§ **TASK GOAL**:
Everything from the line containing "1 < sizeY c o →" to the end of the listing is to be set down exactly, both ends included, and nothing before it.

§ **RECORDS SHOWN**:
◇ ◇ ◇ ◇ ◇
/-- 30_encoding R84: the decoder matches on `OP` alone, and bits outside `OP` and the command's operands
never matter. -/
def Obligations.UnreadFieldsAreIgnored : Prop :=
  Mnemonic.mask = 0xFF0000000000000000000000 ∧
    (∀ (m : Mnemonic) (w : CmdWord),
      w &&& Mnemonic.mask = m.opcode.setWidth 96 <<< 88 ↔ ∃ i, decode w = .ok i ∧ i.mnemonic = m) ∧
    ∀ (m : Mnemonic) (w w' : CmdWord), w &&& Mnemonic.mask = m.opcode.setWidth 96 <<< 88 →
      w &&& m.readMask = w' &&& m.readMask → decode w' = decode w

/-- 30_encoding R85: the reserved values of `OP` are exactly those listed; a step refuses them by name, and
refuses `READTOUCH` without touch. -/
def Obligations.ReservedOpcodesAreRefused : Prop :=
  (∀ op : Byte, (Mnemonic.ofOpcode op = none ↔
      op.toNat = 0 ∨ (5 ≤ op.toNat ∧ op.toNat ≤ 0x0F) ∨ (0x11 ≤ op.toNat ∧ op.toNat ≤ 0x1F) ∨
        (0x26 ≤ op.toNat ∧ op.toNat ≤ 0x2F) ∨ (0x35 ≤ op.toNat ∧ op.toNat ≤ 0xFF))) ∧
    (∀ (s : State) (w : CmdWord) (rest : List CmdWord), s.busy = false → s.cmds = w :: rest →
      Mnemonic.ofOpcode (w.extractLsb' 88 8) = none →
      step s = .refused (.reservedOpcode (w.extractLsb' 88 8))) ∧
    ∀ s : State, s.life = .ready → s.cfg.hasTouch = false → exec .readtouch s = .refused .touchAbsent

/-- Words written out in 95_test_vectors decode to the commands they stand for (30_encoding R81, R82). -/
def Obligations.WrittenOutWordsDecode : Prop :=
  decode 0x0300004E013F000000000000 = .ok (.wrcmddata 0x004E 0x01 0x3F) ∧
    decode 0x10000122FFFF000000000000 = .ok (.wrreg 0x22 0xFFFF) ∧
    decode 0x200700000000000000000000 = .ok (.setorient 3) ∧
    decode 0x2500000A0014000C0015F800 = .ok (.fastfill 10 20 12 21 0xF800) ∧
    decode 0x31FE00000000000000000000 = .ok (.setbacklight 0)

/-- 30_encoding R88: every well-formed line has a word, and the word decodes to the command of the line's own
mnemonic with its operands in the order of R82; an ill-formed line has none; every command is the command of
a line of its own mnemonic, whose word has the unread fields at zero. That an operand which is a slice of a
field is written as the whole field, and what an ill-formed line is, are the model's reading (log entry
26). -/
def Obligations.AssemblyLinesHaveWords : Prop :=
  (∀ l : AsmLine, l.wellFormed = true →
    ∃ w i, assemble l = some w ∧ lineCommand l.op l.operands = some i ∧ decode w = .ok i) ∧
    (∀ l : AsmLine, l.wellFormed = false → assemble l = none) ∧
    (∀ i : Instr, ∃ xs, (AsmLine.mk (.cmd i.mnemonic) xs).wellFormed = true ∧
      lineCommand (.cmd i.mnemonic) xs = some i ∧ assemble ⟨.cmd i.mnemonic, xs⟩ = some (encode i)) ∧
    ∀ (m : Mnemonic) (xs : List Nat) (i : Instr), lineCommand (.cmd m) xs = some i → i.mnemonic = m

/-! ## The step -/

/-- 30_encoding R80, 10_state R21, R26: a step accepts the next word (its fields latched, `BUSY` raised),
runs the decoded command, and lets `BUSY` fall unless a touch sample is in progress; a refusal of the
command is the step's. -/
def Obligations.StepRunsTheDecodedCommand : Prop :=
  ∀ (s : State) (w : CmdWord) (rest : List CmdWord) (i : Instr), s.busy = false → s.cmds = w :: rest →
    decode w = .ok i →
    let a : State := { s with
      cmds := rest
      busy := true
      f := w.extractLsb' 80 8
      x0 := w.extractLsb' 64 16
      x1 := w.extractLsb' 48 16
      x2 := w.extractLsb' 32 16
      x3 := w.extractLsb' 16 16
      x4 := w.extractLsb' 0 16 }
    (∀ t, exec i a = .next t → step s = .next { t with busy := t.sampling.isSome }) ∧
      ∀ r, exec i a = .refused r → step s = .refused r

/-- 60_exceptions R221, R228, R229, 10_state R26: with no command presented the block idles and nothing
changes; while `BUSY` is 1 no command is accepted and nothing comes between. That a step begun with `BUSY` at 1
leaves the pins and the trace alone holds by the model's choice of step: a command that moves pins runs whole
inside one step, so `BUSY` is up between steps only during `READTOUCH` (log entry 5), and a busy block without
a sample in progress, which no run reaches, stays as it is (log entry 6). -/
def Obligations.StepsWithoutAcceptance : Prop :=
  (∀ s : State, s.busy = false → s.cmds = [] → step s = .next s) ∧
    ∀ s : State, s.busy = true → ∃ t, step s = .next t ∧
      t = { s with
        busy := t.busy
        rt0 := t.rt0
        rt1 := t.rt1
        rt2 := t.rt2
        sampling := t.sampling
        adcIn := t.adcIn
        freeIndex := t.freeIndex
        touchTrace := t.touchTrace
        responses := t.responses }

/-- 60_exceptions R222, R225, 44_lifecycle R208, R209, 43_geometry R174: a decoded command is refused
exactly when a check of R222 fails, by the first that fails in R222's order; else it answers a next state. -/
def Obligations.CommandsAreAcceptedExactly : Prop :=
  ∀ (i : Instr) (s : State),
    (refusalOf i s = none → ∃ t, exec i s = .next t) ∧ ∀ r, refusalOf i s = some r → exec i s = .refused r

/-! ## The bus-protocol engine -/

/-- 41_bus_protocol R130, R134: `WRCMD` from `Ready`: its events, the levels it leaves, and nothing else. -/
def Obligations.WrcmdSendsOneCommand : Prop :=
  ∀ (s : State) (cmd : Word), s.life = .ready →
    let evs : List Event :=
      [.sig .dc s.cfg.dcCommand, .sig .cs s.cfg.csActive] ++
        (if s.cfg.cmdXfers = .two then [.sig .wr false, .data (cmd.extractLsb' 8 8), .sig .wr true] else []) ++
        [.sig .wr false, .data (cmd.extractLsb' 0 8), .sig .wr true, .sig .cs (!s.cfg.csActive)]
    exec (.wrcmd cmd) s = .next { s with
      pins := { s.pins with
        cs := !s.cfg.csActive, dc := s.cfg.dcCommand, wr := true, d := cmd.extractLsb' 0 8 }
      out := evs.foldl (outAfter s.cfg) s.out
      trace := s.trace ++ evs }

/-- 41_bus_protocol R131, R133, 20_memory R53: `WRDATA` and `WRDATA88` send the high byte first, in one
bracket; the word and the two bytes it is made of leave one state. -/
def Obligations.DataWordsGoHighByteFirst : Prop :=
  ∀ (s : State) (hi lo : Byte), s.life = .ready →
    let evs : List Event :=
      [.sig .dc (!s.cfg.dcCommand), .sig .cs s.cfg.csActive, .sig .wr false, .data hi, .sig .wr true,
        .sig .wr false, .data lo, .sig .wr true, .sig .cs (!s.cfg.csActive)]
    let t : State := { s with
      pins := { s.pins with cs := !s.cfg.csActive, dc := !s.cfg.dcCommand, wr := true, d := lo }
      out := evs.foldl (outAfter s.cfg) s.out
      trace := s.trace ++ evs }
    exec (.wrdata88 hi lo) s = .next t ∧ exec (.wrdata (hi ++ lo)) s = .next t

/-- 41_bus_protocol R132: `WRCMDDATA` is one bracket, DC moving from command to data inside it. -/
def Obligations.WrcmddataIsOneBracket : Prop :=
  ∀ (s : State) (cmd : Word) (hi lo : Byte), s.life = .ready →
    let evs : List Event :=
      [.sig .dc s.cfg.dcCommand, .sig .cs s.cfg.csActive] ++
        (if s.cfg.cmdXfers = .two then [.sig .wr false, .data (cmd.extractLsb' 8 8), .sig .wr true] else []) ++
        [.sig .wr false, .data (cmd.extractLsb' 0 8), .sig .wr true, .sig .dc (!s.cfg.dcCommand),
          .sig .wr false, .data hi, .sig .wr true, .sig .wr false, .data lo, .sig .wr true,
          .sig .cs (!s.cfg.csActive)]
    exec (.wrcmddata cmd hi lo) s = .next { s with
      pins := { s.pins with cs := !s.cfg.csActive, dc := !s.cfg.dcCommand, wr := true, d := lo }
      out := evs.foldl (outAfter s.cfg) s.out
      trace := s.trace ++ evs }

/-- 41_bus_protocol R138: with one transfer a command, the three bus commands are 6, 9 and 13 events, and a
transfer is 3. -/
def Obligations.BusCommandsCostTheirEvents : Prop :=
  (∀ b : Byte, (strobe b).length = 3) ∧
    ∀ (s t : State) (v : Word) (hi lo : Byte), s.cfg.cmdXfers = .one →
      (exec (.wrcmd v) s = .next t → t.trace.length = s.trace.length + 6) ∧
      (exec (.wrdata v) s = .next t → t.trace.length = s.trace.length + 9) ∧
      (exec (.wrcmddata v hi lo) s = .next t → t.trace.length = s.trace.length + 13)

/-! ## The register-map encoder -/

/-- 42_register_interface R150, R151: `WRREG` is the combined write of an 8-bit index and a 16-bit value,
any index, any value. -/
def Obligations.WrregWritesOneRegister : Prop :=
  ∀ (s : State) (reg : Byte) (val : Word), s.life = .ready →
    let evs : List Event :=
      [.sig .dc s.cfg.dcCommand, .sig .cs s.cfg.csActive] ++
        (if s.cfg.cmdXfers = .two then [.sig .wr false, .data 0x00, .sig .wr true] else []) ++
        [.sig .wr false, .data reg, .sig .wr true, .sig .dc (!s.cfg.dcCommand),
          .sig .wr false, .data (val.extractLsb' 8 8), .sig .wr true,
          .sig .wr false, .data (val.extractLsb' 0 8), .sig .wr true, .sig .cs (!s.cfg.csActive)]
    exec (.wrreg reg val) s = .next { s with
      pins := { s.pins with
        cs := !s.cfg.csActive, dc := !s.cfg.dcCommand, wr := true, d := val.extractLsb' 0 8 }
      out := evs.foldl (outAfter s.cfg) s.out
      trace := s.trace ++ evs }

/-- 44_lifecycle R205, R206: `SETBACKLIGHT` is the register write of the sleep-mode register, `SLEEP_OUT`
for 1 and `SLEEP_IN` for 0, with no wait and no change of `LIFE`. -/
def Obligations.SetbacklightWritesSleepMode : Prop :=
  ∀ s : State, s.life = .ready →
    exec (.setbacklight 1) s = exec (.wrreg s.cfg.regmap.sleepMode s.cfg.sleepOut) s ∧
      exec (.setbacklight 0) s = exec (.wrreg s.cfg.regmap.sleepMode s.cfg.sleepIn) s ∧
      ∀ flag, ∃ t, exec (.setbacklight flag) s = .next t ∧
        t = { s with pins := t.pins, out := t.out, trace := t.trace } ∧
        t.trace.filter Event.isWait = s.trace.filter Event.isWait

/-! ## The geometry layer -/

/-- 43_geometry R170: `SETORIENT` writes `ORIENT` and nothing else; there is no bus activity. -/
def Obligations.SetorientWritesOnlyOrient : Prop :=
  ∀ (s : State) (o : BitVec 2), s.life = .ready → exec (.setorient o) s = .next { s with orient := o }

/-- 43_geometry R172, R173: `ORIENTXY` in range answers the transformed point on the response port, by the
four formulas of R172, and changes nothing but `RX`, `RY` and the port. -/
def Obligations.OrientxyAnswersTheTransform : Prop :=
  ∀ (s : State) (x y : Word), s.life = .ready → s.cfg.valid = true → inRange s.cfg s.orient x y = true →
    ∃ t, exec (.orientxy x y) s = .next t ∧
      t = { s with rx := t.rx, ry := t.ry, responses := s.responses ++ [.xy (t.rx ++ t.ry)] } ∧
      (s.orient = 0 → t.rx.toNat = y.toNat ∧ t.ry.toNat + x.toNat + 1 = s.cfg.h) ∧
      (s.orient = 1 → t.rx.toNat + x.toNat + 1 = s.cfg.w ∧ t.ry.toNat + y.toNat + 1 = s.cfg.h) ∧
      (s.orient = 2 → t.rx.toNat + y.toNat + 1 = s.cfg.w ∧ t.ry.toNat = x.toNat) ∧
      (s.orient = 3 → t.rx = x ∧ t.ry = y)

/-- 43_geometry R175: in every orientation the transform is a bijection of the logical extent onto the
panel, with the inverses of R175 (b); orientation 1 is its own inverse; none is a reflection. -/
def Obligations.TransformIsABijection : Prop :=
  ∀ (c : Cfg) (o : BitVec 2),
    (∀ x y, x < sizeX c o → y < sizeY c o →
      (transform c o x y).1 < c.w ∧ (transform c o x y).2 < c.h ∧
        transformInv c o (transform c o x y).1 (transform c o x y).2 = (x, y)) ∧
    (∀ px py, px < c.w → py < c.h →
      (transformInv c o px py).1 < sizeX c o ∧ (transformInv c o px py).2 < sizeY c o ∧
        transform c o (transformInv c o px py).1 (transformInv c o px py).2 = (px, py)) ∧
    (∀ x y, x < c.w → y < c.h → transform c 1 (transform c 1 x y).1 (transform c 1 x y).2 = (x, y)) ∧
    ∀ x y, x + 1 < sizeX c o → y + 1 < sizeY c o →
      (((transform c o (x + 1) y).1 : Int) - (transform c o x y).1) *
          (((transform c o x (y + 1)).2 : Int) - (transform c o x y).2) -
        (((transform c o (x + 1) y).2 : Int) - (transform c o x y).2) *
          (((transform c o x (y + 1)).1 : Int) - (transform c o x y).1) = 1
◇ ◇ ◇ ◇ ◇
§ **RESPONSE TO THE TASK**:
    ∀ x y, x + 1 < sizeX c o → y + 1 < sizeY c o →
      (((transform c o (x + 1) y).1 : Int) - (transform c o x y).1) *
          (((transform c o x (y + 1)).2 : Int) - (transform c o x y).2) -
        (((transform c o (x + 1) y).2 : Int) - (transform c o x y).2) *
          (((transform c o x (y + 1)).1 : Int) - (transform c o x y).1) = 1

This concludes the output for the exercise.